States of Matter by Nara Lee at Milan Design Week 2025

Words by Aliecia Cindy

In the hyper-stimulated landscape of Milan Design Week, where louder often means better, one piece felt like an exhale. A breath. A pause. Tucked quietly among the more theatrical, “look-at-me” showpieces at this year’s States of Matter showcase, Byoung-poong didn’t need to perform. It stood, folded and precise, but alive with something softer—like a secret being kept. My co-founder Melody was the first to spot it. She described the experience less as discovery and more as recognition, like hearing a familiar voice in an unfamiliar room.

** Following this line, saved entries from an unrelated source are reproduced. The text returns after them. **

-- ==== Sys2Proof/Machine/TwinLink.lean ====
section
/-! DEFINITION. Twin links and the pair: IDENT, flow control and replay, acknowledged records, the pair states, joining
(R378 to R380, R385, R386, R389 to R391). -/

namespace Sys2Proof.Machine

/-- A change of the pair state (R380, R401). -/
def setPair (s : State) (st : Nat) : State :=
  if pairState s = st then s
  else setTwin ((s.setState blkTWIN 0 st).istat blkTWIN 0 0) (fun t => { t with sentTake := false })

/-- This device's rank. -/
def rank (s : State) : Nat := bits (s.rd TWIN.PAIR_CFG) 1 1

/-- The link of a T octet: its TWIN page (R70). -/
def linkOfOctet (o : Nat) : Nat := 2 * (o / 16) + (o % 16 - 14)

/-- A T octet exists. -/
def anyTwin (s : State) : Bool := (List.range 16).any (fun l => persOf s (octetOfTwin l) == 4)

/-! ## Completions that waited (R390) -/

/-- What waited becomes visible: C, events, completions of NVMe, RDMA acknowledgements, RING_PROD, the end of a page
command; the longest wait is kept. -/
def releaseWaiting (s : State) (w : Waiting) : State :=
  let s := s.raiseMax TWIN.MIRROR_LAG_MAX 0 (s.ns - w.since)
  let s := makeVisible s w
  let s := match w.cTo with | some (k, _) => pull (settleQueue s k) k | none => s
  let s := w.nv.foldl (fun (s : State) (x : Nat × NvCpl) => nvVisible s x.1 x.2) s
  let s := w.rdma.foldl (fun (s : State) (x : Nat × Nat × Nat × Nat × List Byte) =>
    sendRdma s x.1 x.2.1 x.2.2.1 x.2.2.2.1 0 false false x.2.2.2.2 []) s
  match w.page with
  | some p =>
    match Tbl.get? s.running p with
    | some r => endCommand s p r.res.toNat r.ret
    | none => s
  | none => s

/-- Completions stop waiting: all are released in order (R380, R394). -/
def releaseAll (s : State) : State :=
  let ws := s.twin.waiting
  ws.foldl releaseWaiting (setTwin s (fun t => { t with waiting := [], unacked := [] }))

/-- `a` is at or before `b` in a 40-bit series. -/
def seqLe (a b : Nat) : Bool := decide ((b + 2 ^ 40 - a % 2 ^ 40) % 2 ^ 40 < 2 ^ 39)

/-- A MACK is taken (R390): records up to it are acknowledged, what waited for them becomes visible in order. -/
def takeMack (s : State) (m : Nat) : State :=
  if !seqLe m s.twin.mseqTx ∨ seqLe m s.twin.mackRx then s
  else
    let go := s.twin.waiting.takeWhile (fun (w : Waiting) => seqLe w.mseq m)
    let s := setTwin s (fun t => { t with mackRx := m, unacked := t.unacked.filter (fun u => !seqLe u.1 m),
                                          waiting := t.waiting.drop go.length })
    let s := go.foldl releaseWaiting s
    sendHeld (s.twin.unacked.length + 1) s

/-! ## Links (R379, R385, R386) -/

/-- The credits this end grants each credited channel in IDENT: its own choice (log 34). -/
def ownCredits : Nat := 4095

/-- An IDENT flit: PAIR_ID, RANK and the link's number, then the credits of each channel (R379). -/
def sendIdent (s : State) (l : Nat) : State :=
  putFlit s l 7 false false 0 0 0 [dw (s.rd TWIN.PAIR_ID + rank s * 2 ^ 32 + l * 2 ^ 36), dw (ownCredits * 2 ^ 16 + ownCredits * 2 ^ 32),
                                   dw (ownCredits * 2 ^ 16)]

/-- A T octet reaches UP: flit lock, and IDENT while the pair is configured. -/
def linkLocked (s : State) (l : Nat) : State :=
  if pairState s = 0 then setLink s l { stat := 1 } else sendIdent (setLink s l { stat := 2 }) l

/-- The pair becomes inactive or ALONE with its configuration and its T octets (R380). -/
def settlePair (s : State) : State :=
  if bit (s.rd TWIN.PAIR_CFG) 0 && anyTwin s then
    if pairState s = 0 then
      let s := setPair s 1
      (s.twin.links.filter (fun k => k.2.stat == 1)).foldl (fun (s : State) (k : Nat × Link) => linkLocked s k.1) s
    else s
  else setPair (releaseAll s) 0

/-- The shadow and what was received of a group are discarded. -/
def dropShadow (s : State) : State :=
  setTwin s (fun t => { t with shadow := [], compl := [], totals := [], group := [], early := [], bulkMine := false, bulkPeer := false })

/-- The twin source is lost when no link is in service (R16). -/
def twinTimeLost (s : State) : State := if linksUp s = [] then loseSource s .twin else s

/-- A link goes out of service: its unacknowledged records, and what it had not sent, go to the other links (R391). -/
def linkDown (s : State) (l : Nat) : State :=
  let k := linkOf s l
  let s := setLink s l { stat := 0 }
  if k.stat ≠ 3 then s
  else
    let s := s.istat blkTWIN l 1
    let others := (k.replay.map (fun r => (r.2.1, r.2.2)) ++ k.queued).filter (fun r => r.1 == 2 || r.1 == 5)
    let s := others.foldl (fun (s : State) (r : Nat × List Dword) =>
      match nextLink s with
      | some (n, s) => sendFlit s n r.1 r.2
      | none => s) s
    let s := setTwin s (fun t => { t with unacked := t.unacked.map (fun (u : Nat × Nat × List Dword) => if u.2.1 = l then (u.1, 16, u.2.2) else u) })
    let s := sendHeld (s.twin.unacked.length + 1) s
    let s := if linksUp s = [] ∧ pairState s = 2 then setPair (dropShadow (releaseAll s)) 1 else s
    twinTimeLost s

/-- A flit that only acknowledges, refuses or returns credits. -/
def sendLinkFlit (s : State) (l : Nat) (nak : Bool) (crCh crN : Nat) : State := putFlit s l 7 false nak 0 crCh crN []

/-- The header of a flit as it arrived, and whether its CRC is good (R382, R384). -/
def flitHeaderOf (f : Flit) : Dword :=
  flitHeader f.channel.toNat f.replay f.nak f.ackOk f.seq.toNat f.ackSeq.toNat f.crCh.toNat f.crN.toNat f.payload.length
def flitGood (f : Flit) : Bool := f.crc == flitCrc (flitHeaderOf f) f.payload

/-- Flits of a link are sent again from a SEQ on (R385). -/
def replayFrom (s : State) (l : Nat) : State :=
  let k := linkOf s l
  k.replay.foldl (fun (s : State) (r : BitVec 16 × Nat × List Dword) =>
    (putFlit s l r.2.1 true false r.1.toNat 0 0 r.2.2).bumpStat TWIN.REPLAYS l) s

/-- A link is taken down and retrained (R385). -/
def retrain (s : State) (l : Nat) : State :=
  octPortDown (linkDown (s.bumpErr blkTWIN l 0) l) (octetOfTwin l) 0

/-- The acknowledgement, NAK and credits of a flit's header are taken (R385, R386). -/
def takeHeader (s : State) (f : Flit) : State :=
  let l := f.link.val
  let k := linkOf s l
  let covered := fun (r : BitVec 16 × Nat × List Dword) => decide ((f.ackSeq - r.1).toNat - 1 < 2 ^ 15) && f.ackSeq != r.1
  let keep := if f.ackOk || f.nak then k.replay.filter (fun r => !covered r) else k.replay
  let k := { k with replay := keep, replays := if keep.length < k.replay.length then 0 else k.replays, heard := true,
                    credits := listSet k.credits f.crCh.toNat (k.credits.getD f.crCh.toNat 0 + f.crN.toNat) }
  let s := setTwin (setLink s l k) (fun t => { t with lastHeard := s.bref })
  let s := if f.nak && !keep.isEmpty then
      if k.replays = 8 then retrain s l else replayFrom (setLink s l { k with replays := k.replays + 1 }) l
    else s
  pumpLink l ((linkOf s l).queued.length + 1) s

/-- A NAK for the expected SEQ, once for each expected value. -/
def nakOnce (s : State) (l : Nat) : State :=
  if (linkOf s l).nakSent then s else sendLinkFlit (setLink s l { linkOf s l with nakSent := true }) l true 0 0

/-- A flit arrives on a link (R384 to R386): the state, and whether its payload is to be taken. -/
def acceptFlit (s : State) (f : Flit) : State × Bool :=
  let l := f.link.val
  if (linkOf s l).stat = 0 then (s, false)
  else if !flitGood f then (nakOnce (s.bumpStat TWIN.CRC_ERR l) l, false)
  else
    let s := takeHeader s f
    let k := linkOf s l
    if !sequenced f.channel.toNat then (s.bumpStat TWIN.FLITS_RX l, true)
    else if k.stat ≠ 3 then (s, false)
    else if f.seq = k.rxSeq then
      let s := (setLink s l { k with rxSeq := k.rxSeq + 1, nakSent := false }).bumpStat TWIN.FLITS_RX l
      (sendLinkFlit s l false f.channel.toNat 1, true)
    else if (k.rxSeq - f.seq).toNat < 2 ^ 15 then (s, false)
    else (nakOnce s l, false)

def execLinkFlitRx (f : Flit) (s : State) : Host.Outcome State Fault Refusal := ok (acceptFlit s f).1

/-! ## Joining (R380, R389, R393) -/

/-- A record over BULK: the format of R389 without a place in the mirror series. -/
def bulkRec (s : State) (kind : Nat) (body : List Dword) (more : Bool) : State :=
  match nextLink s with
  | none => s
  | some (l, s) => sendFlit s l 5 (dw (kind + body.length % 32 * 2 ^ 8 + b2n more * 2 ^ 13) :: body)

/-- A context over BULK. -/
def bulkCtx (s : State) (h : Nat) (qws : List Dword) : State :=
  let hd := match Tbl.get? s.ctxs h with | some c => ctxHeader c | none => 0
  let all := hd :: qws.take 31
  let s := bulkRec s 0x01 (dw (h + min 28 all.length * 2 ^ 40) :: all.take 28) (decide (28 < all.length))
  if all.length ≤ 28 then s else bulkRec s 0x01 (dw (h + 28 * 2 ^ 32 + (all.length - 28) * 2 ^ 40) :: all.drop 28) false

/-- Every context of the queues, QPs and controllers that meet a condition goes over BULK. -/
def bulkObjects (s : State) (port : Nat → Bool) (handle : Nat → Bool) : State :=
  let s := (s.queues.filter (fun q => q.1 < 2 ^ 32 && port (queuePort q.1) && handle q.2.handle)).foldl
    (fun (s : State) (q : Nat × Queue) => bulkCtx s q.2.handle (ringAnchor q.1 q.2)) s
  let s := (s.qps.filter (fun q => port (Qp'.port q.2) && handle q.2.handle)).foldl (fun (s : State) (q : Nat × Qp) =>
    [0, 1, 2, 3].foldl (fun (s : State) (i : Nat) => bulkCtx s (q.2.handle + i) (qpPart q.1 q.2 i)) s) s
  (s.ctls.filter (fun c => port c.2.port)).foldl (fun (s : State) (c : Nat × NvCtl) =>
    let s := (c.2.sqs.filter (fun q => handle q.2.handle)).foldl (fun (s : State) (q : Nat × NvQ) =>
      bulkCtx s q.2.handle (nvqWords c.1 q.1 false c.2 q.2)) s
    (c.2.cqs.filter (fun q => handle q.2.handle)).foldl (fun (s : State) (q : Nat × NvQ) =>
      bulkCtx s q.2.handle (nvqWords c.1 q.1 true c.2 q.2)) s) s

/-- The page and arguments of the CMD WRITE record that writes a table entry (R211, R212). -/
def entryCmd (key : Nat) (e : Entry) : List Dword :=
  let code := key / 2 ^ 40
  let pos := key % 2 ^ 40
  let blk := if code = 5 ∨ code = 6 then blkTCAM else if code = 7 then blkFLOW else blkHTBL
  let inst := if code = 4 then pos / 2 ^ 20 else 0
  let arg1 := code + e.ageClass * 2 ^ 6 + b2n e.static * 2 ^ 10 + ownerVal e.owner * 2 ^ 16 + b2n e.wide * 2 ^ 29
  [dw (blk + inst * 2 ^ 8 + 2 * 2 ^ 24), dw ((if code = 4 ∨ code = 7 then 0 else pos) + arg1 * 2 ^ 32)] ++ padQ e.data 8

/-- The bulk copy of a joining twin: its contexts, and of rank 0 the tables; rank 1's tables make room for them. -/
def bulkCopy (s : State) : State :=
  let s := bulkObjects s (portPaired s) (fun _ => true)
  if rank s = 0 then
    (s.tables.filter (fun t => t.1 / 2 ^ 40 != 8 && t.2.valid)).foldl (fun (s : State) (t : Nat × Entry) =>
      bulkRec s 0x03 (entryCmd t.1 t.2) false) s
  else { s with tables := s.tables.filter (fun t => t.1 / 2 ^ 40 == 8) }

/-- JOINING begins: what a mirror series held before is over. -/
def startJoin (s : State) : State :=
  let s := setPair (dropShadow s) 2
  bulkCopy (setTwin s (fun t => { t with mseqTx := 0, mackRx := 0, mseqRx := 0, unacked := [] }))

/-- A FENCED twin purges every object of its paired ports before it joins, because the survivor holds them (R393). -/
def purgePaired (s : State) : State :=
  ((List.range 128).filter (fun p => portPaired s p)).foldl (fun (s : State) (p : Nat) =>
    let s := (presented (hportOf s p)).foldl (fun (s : State) (f : Nat) => drainSteps s p f true) s
    purge s p) s

/-- R380: a link in service moves a pair that is ALONE, TAKEN_OVER with the peer ALONE, or FENCED. -/
def tryJoin (s : State) : State :=
  if linksUp s = [] then s
  else
    match pairState s with
    | 1 => startJoin s
    | 4 => if bits s.twin.peerQ0.toNat 2 0 = 1 ∨ bits s.twin.peerQ0.toNat 2 0 = 2 then startJoin s else s
    | 5 =>
      let s := startJoin (purgePaired s)
      ((List.range 128).filter (fun p => portPaired s p && !(hportOf s p).l0)).foldl (fun (s : State) (p : Nat) =>
        s.setState blkHPORT p (idlePort s p)) s
    | _ => s

/-- R379: an IDENT flit is checked. -/
def identRx (l pairId : Nat) (peerRank : Bool) (num : Nat) (credits : List Nat) (s : State) : State :=
  let k := linkOf s l
  if pairState s = 0 ∨ (k.stat ≠ 2 ∧ k.stat ≠ 4) then s
  else if pairId ≠ s.rd TWIN.PAIR_ID ∨ num ≠ l ∨ b2n peerRank = rank s then
    (setLink (s.bumpErr blkTWIN l 1) l { k with stat := 4 }).istat blkTWIN l 3
  else
    let grant := (List.range 8).map (fun c => if sequenced c then credits.getD c 0 else 0)
    let s := setTwin (setLink s l { stat := 3, heard := true, credits := grant }) (fun t => { t with lastHeard := s.bref })
    let s := tryJoin s
    let s := sendHeld (s.twin.unacked.length + 1) s
    pumpLink l ((linkOf s l).queued.length + 1) s

def execIdentRx (link : Fin 16) (pairId : Word) (rank : Bool) (num : BitVec 4) (credits : List Nat) (s : State) :
    Host.Outcome State Fault Refusal :=
  ok (identRx link.val pairId.toNat rank num.toNat credits s)

/-- R379: a REFUSED link sends IDENT again. -/
def identRetry (l : Nat) (s : State) : State := if (linkOf s l).stat = 4 then sendIdent s l else s

def execIdentRetry (link : Fin 16) (s : State) : Host.Outcome State Fault Refusal := ok (identRetry link.val s)

/-- PAIRED once both bulk copies are done. -/
def bulkMet (s : State) : State := if pairState s = 2 && s.twin.bulkMine && s.twin.bulkPeer then setPair s 3 else s

/-- A message on the COMMAND channel: 1 BULK_DONE, 2 LEAVE, 3 HANDBACK with its port, 4 TAKEOVER_DONE (log 35). -/
def sendMessage (s : State) (code port : Nat) : State :=
  match nextLink s with
  | some (l, s) => sendFlit s l 2 [dw (code + port * 2 ^ 8)]
  | none => s

/-- R380: this twin's bulk copy has been sent. -/
def bulkSent (s : State) : State :=
  if pairState s ≠ 2 ∨ s.twin.bulkMine || s.twin.links.any (fun k => k.2.queued.any (fun q => q.1 == 5)) then s
  else bulkMet (setTwin (sendMessage s 1 0) (fun t => { t with bulkMine := true }))

def execBulkCopyComplete (s : State) : Host.Outcome State Fault Refusal := ok (bulkSent s)

def execBulkDoneRx (s : State) : Host.Outcome State Fault Refusal :=
  ok (if pairState s = 2 then bulkMet (setTwin s (fun t => { t with bulkPeer := true })) else s)

/-- The pair parts (R380): the shadow goes, completions stop waiting. -/
def leavePair (s : State) : State := setPair (dropShadow (releaseAll s)) 1

def execLeaveRx (s : State) : Host.Outcome State Fault Refusal := ok (if pairState s = 3 then leavePair s else s)

def execMackRx (mseq : BitVec 40) (s : State) : Host.Outcome State Fault Refusal := ok (takeMack s mseq.toNat)

end Sys2Proof.Machine
end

Designed by Nara Lee, a Korean designer and architect based in Paris, Byoung-poong is a meditation on duality, cultural, material, emotional. Its construction is strikingly industrial: cold aluminum panels sheathed over grey fiberboard, bound by hand-woven leather straps. But its presence is undeniably human. It doesn't announce itself. It resonates. The piece takes its name from the traditional Korean folding screen, a domestic object with centuries of history in East Asia, once used to divide spaces, ward off drafts, and later, adorn noble households. As these screens migrated into European salons, they evolved into something more symbolic: storytelling surfaces, aesthetic signifiers, emotional markers. Lee’s version doesn’t reject this lineage, it reinterprets it. It speaks in quiet contradictions: mechanical yet tactile, minimal yet steeped in meaning, precise but purposefully imperfect.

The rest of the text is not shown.